#### WORK TO COMPLETE:
Below is some data. Retype exactly the lines starting at the one with "0x34000000, fun w" and ending at the one with "0x1E205800, fun w".

Saved data entries
/-- Rows of the A64 table, part 6. -/
def rowsA64_f : List Row := [
  ⟨0xFFFFFFFF, 0xD6BF03E0, fun _ => .drps⟩,
  ⟨0xFF200400, 0xF8200400, fun w => .ldra (slice w 23 1) (slice w 22 1) (slice w 12 9) (slice w 11 1) (slice w 5 5) (slice w 0 5)⟩,
  ⟨0xFFE0001F, 0xD4000001, fun w => .svc (slice w 5 16)⟩,
  ⟨0xFFE0001F, 0xD4000002, fun w => .hvc (slice w 5 16)⟩,
  ⟨0xFFE0001F, 0xD4000003, fun w => .smc (slice w 5 16)⟩,
  ⟨0xFFE0001F, 0xD4200000, fun w => .brk (slice w 5 16)⟩,
  ⟨0xFFE0001F, 0xD4400000, fun w => .hlt (slice w 5 16)⟩,
  ⟨0xFFE00C00, 0xD9200800, fun w => .stgOffset (slice w 12 9) (slice w 5 5) (slice w 0 5)⟩,
  ⟨0xFFE00C00, 0xD9200400, fun w => .stgPost (slice w 12 9) (slice w 5 5) (slice w 0 5)⟩,
  ⟨0xFFE00C00, 0xD9200C00, fun w => .stgPre (slice w 12 9) (slice w 5 5) (slice w 0 5)⟩,
  ⟨0xFFFFFC00, 0xD9200000, fun w => .stzgm (slice w 5 5) (slice w 0 5)⟩,
  ⟨0xFFFFFC00, 0xD9A00000, fun w => .stgm (slice w 5 5) (slice w 0 5)⟩,
  ⟨0xFFFFFC00, 0xD9E00000, fun w => .ldgm (slice w 5 5) (slice w 0 5)⟩,
  ⟨0xFFFFFC00, 0xF83FD000, fun w => .ld64b (slice w 5 5) (slice w 0 5)⟩,
  ⟨0xFFFFFC00, 0xF83F9000, fun w => .st64b (slice w 5 5) (slice w 0 5)⟩,
  ⟨0xFFE0FC00, 0xF820B000, fun w => .st64bv (slice w 16 5) (slice w 5 5) (slice w 0 5)⟩,
  ⟨0xFFE0FC00, 0xF820A000, fun w => .st64bv0 (slice w 16 5) (slice w 5 5) (slice w 0 5)⟩,
  ⟨0xFFFFFC00, 0xC85F7C00, fun w => .ldxr (slice w 5 5) (slice w 0 5)⟩,
  ⟨0xFFFFFC00, 0xC85FFC00, fun w => .ldaxr (slice w 5 5) (slice w 0 5)⟩,
  ⟨0xFFE0FC00, 0x08007C00, fun w => .stxrb (slice w 16 5) (slice w 5 5) (slice w 0 5)⟩,
  ⟨0xFFE0FC00, 0x0800FC00, fun w => .stlxrb (slice w 16 5) (slice w 5 5) (slice w 0 5)⟩]

/-- Rows of the A64 table, part 7. -/
def rowsA64_g : List Row := [
  ⟨0xFFE0FC00, 0x48007C00, fun w => .stxrh (slice w 16 5) (slice w 5 5) (slice w 0 5)⟩,
  ⟨0xFFE0FC00, 0x4800FC00, fun w => .stlxrh (slice w 16 5) (slice w 5 5) (slice w 0 5)⟩,
  ⟨0xFFE0FC00, 0x88007C00, fun w => .stxrW (slice w 16 5) (slice w 5 5) (slice w 0 5)⟩,
  ⟨0xFFE0FC00, 0x8800FC00, fun w => .stlxrW (slice w 16 5) (slice w 5 5) (slice w 0 5)⟩,
  ⟨0xFFE0FC00, 0xC8007C00, fun w => .stxrX (slice w 16 5) (slice w 5 5) (slice w 0 5)⟩,
  ⟨0xFFE0FC00, 0xC800FC00, fun w => .stlxrX (slice w 16 5) (slice w 5 5) (slice w 0 5)⟩,
  ⟨0xFFE08000, 0x88200000, fun w => .stxpW (slice w 16 5) (slice w 10 5) (slice w 5 5) (slice w 0 5)⟩,
  ⟨0xFFE08000, 0x88208000, fun w => .stlxpW (slice w 16 5) (slice w 10 5) (slice w 5 5) (slice w 0 5)⟩,
  ⟨0xFFE08000, 0xC8200000, fun w => .stxpX (slice w 16 5) (slice w 10 5) (slice w 5 5) (slice w 0 5)⟩,
  ⟨0xFFE08000, 0xC8208000, fun w => .stlxpX (slice w 16 5) (slice w 10 5) (slice w 5 5) (slice w 0 5)⟩,
  ⟨0xFF800000, 0xD2800000, fun w => .movzX (slice w 21 2) (slice w 5 16) (slice w 0 5)⟩,
  ⟨0xFFC00000, 0x52800000, fun w => .movzW (slice w 21 1) (slice w 5 16) (slice w 0 5)⟩,
  ⟨0xFF800000, 0x91000000, fun w => .addX (slice w 22 1) (slice w 10 12) (slice w 5 5) (slice w 0 5)⟩,
  ⟨0xFF800000, 0xD1000000, fun w => .subX (slice w 22 1) (slice w 10 12) (slice w 5 5) (slice w 0 5)⟩,
  ⟨0xFF800000, 0xF1000000, fun w => .subsX (slice w 22 1) (slice w 10 12) (slice w 5 5) (slice w 0 5)⟩,
  ⟨0xFF800000, 0x11000000, fun w => .addW (slice w 22 1) (slice w 10 12) (slice w 5 5) (slice w 0 5)⟩,
  ⟨0xFF800000, 0x51000000, fun w => .subW (slice w 22 1) (slice w 10 12) (slice w 5 5) (slice w 0 5)⟩,
  ⟨0xFF800000, 0x71000000, fun w => .subsW (slice w 22 1) (slice w 10 12) (slice w 5 5) (slice w 0 5)⟩,
  ⟨0xFF200000, 0xAA000000, fun w => .orrX (slice w 22 2) (slice w 16 5) (slice w 10 6) (slice w 5 5) (slice w 0 5)⟩,
  ⟨0xFF000000, 0xB4000000, fun w => .cbzX (slice w 5 19) (slice w 0 5)⟩,
  ⟨0xFF000000, 0xB5000000, fun w => .cbnzX (slice w 5 19) (slice w 0 5)⟩]

/-- Rows of the A64 table, part 8. -/
def rowsA64_h : List Row := [
  ⟨0xFF000000, 0x34000000, fun w => .cbzW (slice w 5 19) (slice w 0 5)⟩,
  ⟨0xFF000000, 0x35000000, fun w => .cbnzW (slice w 5 19) (slice w 0 5)⟩,
  ⟨0xFF000010, 0x54000000, fun w => .bCond (slice w 5 19) (slice w 0 4)⟩,
  ⟨0xFC000000, 0x14000000, fun w => .b (slice w 0 26)⟩,
  ⟨0xFFC00000, 0xF9000000, fun w => .strX (slice w 10 12) (slice w 5 5) (slice w 0 5)⟩,
  ⟨0xFFC00000, 0xF9400000, fun w => .ldrX (slice w 10 12) (slice w 5 5) (slice w 0 5)⟩,
  ⟨0xFFE00C00, 0xF8400C00, fun w => .ldrXPre (slice w 12 9) (slice w 5 5) (slice w 0 5)⟩,
  ⟨0xFFFFFC00, 0x0420BC00, fun w => .movprfx (slice w 5 5) (slice w 0 5)⟩,
  ⟨0xFF3EE000, 0x04102000, fun w => .movprfxPred (slice w 22 2) (slice w 16 1) (slice w 10 3) (slice w 5 5) (slice w 0 5)⟩,
  ⟨0xFFE0FC00, 0x64A0E400, fun w => .fmmlaS (slice w 16 5) (slice w 5 5) (slice w 0 5)⟩,
  ⟨0xFFE0FC00, 0x64E0E400, fun w => .fmmlaD (slice w 16 5) (slice w 5 5) (slice w 0 5)⟩,
  ⟨0xFFE0FC00, 0x1E204800, fun w => .fmaxS (slice w 16 5) (slice w 5 5) (slice w 0 5)⟩,
  ⟨0xFFE0FC00, 0x1E604800, fun w => .fmaxD (slice w 16 5) (slice w 5 5) (slice w 0 5)⟩,
  ⟨0xFFE0FC00, 0x1E205800, fun w => .fminS (slice w 16 5) (slice w 5 5) (slice w 0 5)⟩,
  ⟨0xFFE0FC00, 0x1E605800, fun w => .fminD (slice w 16 5) (slice w 5 5) (slice w 0 5)⟩,
  ⟨0xFFE0FC00, 0x1E206800, fun w => .fmaxnmS (slice w 16 5) (slice w 5 5) (slice w 0 5)⟩,
  ⟨0xFFE0FC00, 0x1E606800, fun w => .fmaxnmD (slice w 16 5) (slice w 5 5) (slice w 0 5)⟩,
  ⟨0xFFE0FC00, 0x1E207800, fun w => .fminnmS (slice w 16 5) (slice w 5 5) (slice w 0 5)⟩,
  ⟨0xFFE0FC00, 0x1E607800, fun w => .fminnmD (slice w 16 5) (slice w 5 5) (slice w 0 5)⟩]

/-- The generic rows MRS, MSR, SYS and SYSL, after every named row. -/
def rowsA64_generic : List Row := [
  ⟨0xFFF00000, 0xD5300000, fun w => .mrs (slice w 19 1) (slice w 16 3) (slice w 12 4) (slice w 8 4) (slice w 5 3) (slice w 0 5)⟩,
  ⟨0xFFF00000, 0xD5100000, fun w => .msr (slice w 19 1) (slice w 16 3) (slice w 12 4) (slice w 8 4) (slice w 5 3) (slice w 0 5)⟩,
  ⟨0xFFF80000, 0xD5080000, fun w => .sys (slice w 16 3) (slice w 12 4) (slice w 8 4) (slice w 5 3) (slice w 0 5)⟩,
  ⟨0xFFF80000, 0xD5280000, fun w => .sysl (slice w 16 3) (slice w 12 4) (slice w 8 4) (slice w 5 3) (slice w 0 5)⟩]

/-- The A64 rows, the named ones first. -/
def rowsA64 : List Row :=
  rowsA64_a ++ rowsA64_b ++ rowsA64_c ++ rowsA64_d ++ rowsA64_e ++ rowsA64_f ++ rowsA64_g ++ rowsA64_h ++
    rowsA64_generic

/-- The A32 rows. -/
def rowsA32 : List Row := [
  ⟨0xFE870FD0, 0xF2800A10, fun w => .vmovlA32 (slice w 24 1) (slice w 22 1) (slice w 19 3) (slice w 12 4) (slice w 5 1) (slice w 0 4)⟩,
  ⟨0x0FFFFFFF, 0x0320F014, fun w => .csdbA32 (slice w 28 4)⟩,
  ⟨0xFFFFFFFF, 0xF57FF070, fun _ => .sbA32⟩,
  ⟨0x0FFF0FFF, 0x0E100E11, fun w => .mrcDbgdscrint (slice w 28 4) (slice w 12 4)⟩,
  ⟨0x0FFF0FFF, 0x0E070F14, fun w => .mcrPar (slice w 28 4) (slice w 12 4)⟩]

/-- The T32 rows. -/
def rowsT32 : List Row := [
  ⟨0xEF870FD0, 0xEF800A10, fun w => .vmovlT32 (slice w 28 1) (slice w 22 1) (slice w 19 3) (slice w 12 4) (slice w 5 1) (slice w 0 4)⟩,
  ⟨0xFFFFFFFF, 0xF3AF8014, fun _ => .csdbT32⟩,
  ⟨0xFFFFFFFF, 0xF3BF8F70, fun _ => .sbT32⟩]

/-- The rows of an instruction set (30_encoding.md R119: A32 and T32 rows are matched only in AArch32 state). -/
def rowsOf : ISA → List Row
  | .a64 => rowsA64
  | .a32 => rowsA32
  | .t32 => rowsT32

/-- The instruction of a word: the first row that matches, if what it reads is well formed. -/
def decodeWord (isa : ISA) (w : Half) : Option Instr :=
  match (rowsOf isa).find? (fun r => r.matches w) with
  | some r => if (r.build w).wf then some (r.build w) else none
  | none => none

/-- A 32-bit word from four bytes, the least significant first (30_encoding.md R120). -/
def wordOfBytes (b0 b1 b2 b3 : Byte) : Half := b3 ++ (b2 ++ (b1 ++ b0))

/-- A 32-bit T32 word: the first halfword, at the lower address, is bits [31:16] (30_encoding.md R119). -/
def wordOfHalves (b0 b1 b2 b3 : Byte) : Half := b1 ++ (b0 ++ (b3 ++ b2))

/-- A first halfword that begins a 32-bit T32 instruction (30_encoding.md R120). -/
def wideT32 (b1 : Byte) : Bool := b1.extractLsb' 3 5 == 0b11101#5 || b1.extractLsb' 3 5 == 0b11110#5 || b1.extractLsb' 3 5 == 0b11111#5

/-- The decoder: the instruction at the front of the bytes and the bytes after it, or the name of the refusal. -/
def decode (isa : ISA) : List Byte → Except DecodeRefusal (Instr × List Byte)
  | b0 :: b1 :: b2 :: b3 :: rest =>
    match isa with
    | .t32 =>
      if wideT32 b1 then
        match decodeWord .t32 (wordOfHalves b0 b1 b2 b3) with
        | some i => .ok (i, rest)
        | none => .error .notInTable
      else .error .narrowT32
    | isa =>
      match decodeWord isa (wordOfBytes b0 b1 b2 b3) with
      | some i => .ok (i, rest)
      | none => .error (if isa = .a64 ∧ slice (wordOfBytes b0 b1 b2 b3) 16 16 = 0 then .udf else .notInTable)
  | _ :: b1 :: _ => .error (if isa = .t32 ∧ ¬wideT32 b1 then .narrowT32 else .truncated)
  | _ => .error .truncated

#### WRITTEN REPLY:
  ⟨0xFF000000, 0x34000000, fun w => .cbzW (slice w 5 19) (slice w 0 5)⟩,
  ⟨0xFF000000, 0x35000000, fun w => .cbnzW (slice w 5 19) (slice w 0 5)⟩,
  ⟨0xFF000010, 0x54000000, fun w => .bCond (slice w 5 19) (slice w 0 4)⟩,
  ⟨0xFC000000, 0x14000000, fun w => .b (slice w 0 26)⟩,
  ⟨0xFFC00000, 0xF9000000, fun w => .strX (slice w 10 12) (slice w 5 5) (slice w 0 5)⟩,
  ⟨0xFFC00000, 0xF9400000, fun w => .ldrX (slice w 10 12) (slice w 5 5) (slice w 0 5)⟩,
  ⟨0xFFE00C00, 0xF8400C00, fun w => .ldrXPre (slice w 12 9) (slice w 5 5) (slice w 0 5)⟩,
  ⟨0xFFFFFC00, 0x0420BC00, fun w => .movprfx (slice w 5 5) (slice w 0 5)⟩,
  ⟨0xFF3EE000, 0x04102000, fun w => .movprfxPred (slice w 22 2) (slice w 16 1) (slice w 10 3) (slice w 5 5) (slice w 0 5)⟩,
  ⟨0xFFE0FC00, 0x64A0E400, fun w => .fmmlaS (slice w 16 5) (slice w 5 5) (slice w 0 5)⟩,
  ⟨0xFFE0FC00, 0x64E0E400, fun w => .fmmlaD (slice w 16 5) (slice w 5 5) (slice w 0 5)⟩,
  ⟨0xFFE0FC00, 0x1E204800, fun w => .fmaxS (slice w 16 5) (slice w 5 5) (slice w 0 5)⟩,
  ⟨0xFFE0FC00, 0x1E604800, fun w => .fmaxD (slice w 16 5) (slice w 5 5) (slice w 0 5)⟩,
  ⟨0xFFE0FC00, 0x1E205800, fun w => .fminS (slice w 16 5) (slice w 5 5) (slice w 0 5)⟩,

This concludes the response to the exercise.